____ Given data

/-- ATOMX_FILL (R376): first the fill, then the arrival. Each comes behind the earlier messages of its way and in the order of the
tick at its word, and waits while the scratchpad is in retention, whose exit it begins (R9, R45, R189). -/
def execAtomxFill (fill : Nat) (s : State) : Host.Outcome State Fault Refusal :=
  .next (match s.fills.find? fun k => k.id == fill with
    | none => s
    | some k =>
      let m := handleCell k.target
      let as : List Served := [{ home := spadHome m, lo := 4 * handleWord k.target, len := 4, key := k.key }]
      if s.retained (.spad m) then s.beginExit [.spad m]
      else if k.since.isNone && (s.pathBusy [k.id] k.inj k.legs || s.tooLate as) then s
      else (s.arrive as).fillAt k)

/-! ### The drain of a commit (R160, R161) -/

/-- Poisons the block that holds an address (R161, R220). -/
def State.poisonBlock (s : State) (pa : Nat) : State :=
  s.putTag pa (BitVec.ofNat 16 (tagFmt (s.physTag pa) + 256 * 0x80))

/-- One reduction record, or a combined one, performed at its home; one whose block is poisoned is not (R161, R218, R374). -/
def State.drainAt (s : State) (pa : Nat) (op : BitVec 3) (val : Nat) (ag : Agent) : State :=
  if tagPoison (s.physTag pa) then s.logError pa 1
  else
    let n := if op.toNat = 1 then 16 else 4
    let z := redApply op (s.physLE pa n) val
    ((s.putBytes pa (natToBytes n z.1)).countXovf pa (bit z.2)).homeWatch pa n true ag

/-- The reduction records of a vestibule without those of a combined request. -/
def dropCombined (k : Nat) (v : List VEntry) : List VEntry :=
  (v.map fun e =>
    match e with
    | .reds rs => .reds (rs.filter fun r => r.combo != some k)
    | e => e).filter fun e => e != .reds []

/-- One reduction record of a line: with the others of its combined request as one action, if a router has combined it (R252). -/
def State.drainRed (s : State) (r : Red) (ag : Agent) : State :=
  match r.combo with
  | none => s.drainAt r.pa r.op r.val ag
  | some i =>
    match s.combos.find? fun (j : Combo) => j.id == i with
    | none => s
    | some k =>
      let s1 := s.drainAt k.pa r.op k.val ag
      { s1 with combos := s1.combos.filter fun (j : Combo) => j.id != i,
                cells := s1.cells.map fun p => (p.1, { p.2 with vest := dropCombined i p.2.vest }) }

/-! ### The SRAM rail (R42, R43) -/

/-- A rail. -/
def State.rail (s : State) (i : Nat) : Rail := mget s.power.rails i {}

/-- Changes the power controls. -/
def State.updPower (s : State) (f : Power → Power) : State := { s with power := f s.power }

/-- Changes a rail. -/
def Power.updRail (p : Power) (i : Nat) (f : Rail → Rail) : Power := { p with rails := mset p.rails i (f (mget p.rails i {})) }

/-- The rail when its step completes; STATUS is that of the last request (R36, R37). -/
def Rail.finish (r : Rail) (volt freq : Nat) : Rail :=
  { r with volt := volt, freq := freq, step := none,
           status := if r.status = 0x01 ∧ r.pending.isNone then 0x00 else r.status }

/-- A request of the SRAM rail that is kept when undervolting is refused. -/
def keepAbove : Option (Nat × Nat) → Option (Nat × Nat)
  | some q => if q.1 < 750 then none else some q
  | none => none

/-- The SRAM rail at a rollback: a step that has begun completes (R37), the rail returns to its last safe point, and a pending
request for less than 750 mV is refused. -/
def Rail.rolledBack (r : Rail) (safe : Nat) : Rail :=
  let done : Rail := match r.step with
    | some p => r.finish p.1 p.2
    | none => r
  { done with volt := safe, pending := keepAbove r.pending,
              status := if keepAbove r.pending = r.pending then done.status else 0x02 }

/-- The rail back at its last safe point, and further undervolting refused (R43). -/
def Power.rollback (p : Power) : Power :=
  { p.updRail 2 fun (r : Rail) => r.rolledBack p.safe with locked := true, steady := false }

/-- A page that the lodge retires (R272). -/
def State.retirePage (s : State) (pa : Nat) : State :=
  let page := pa / 65536 * 65536
  if s.lodge.retired.contains page then s else { s with lodge := { s.lodge with retired := s.lodge.retired ++ [page] } }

________

■ Task objective ■
Using the records above, copy exactly the lines from the one containing "def State.retirePage (s" through the last, inclusive, and nothing else.

■ Solution for this exercise ■
def State.retirePage (s : State) (pa : Nat) : State :=
  let page := pa / 65536 * 65536
  if s.lodge.retired.contains page then s else { s with lodge := { s.lodge with retired := s.lodge.retired ++ [page] } }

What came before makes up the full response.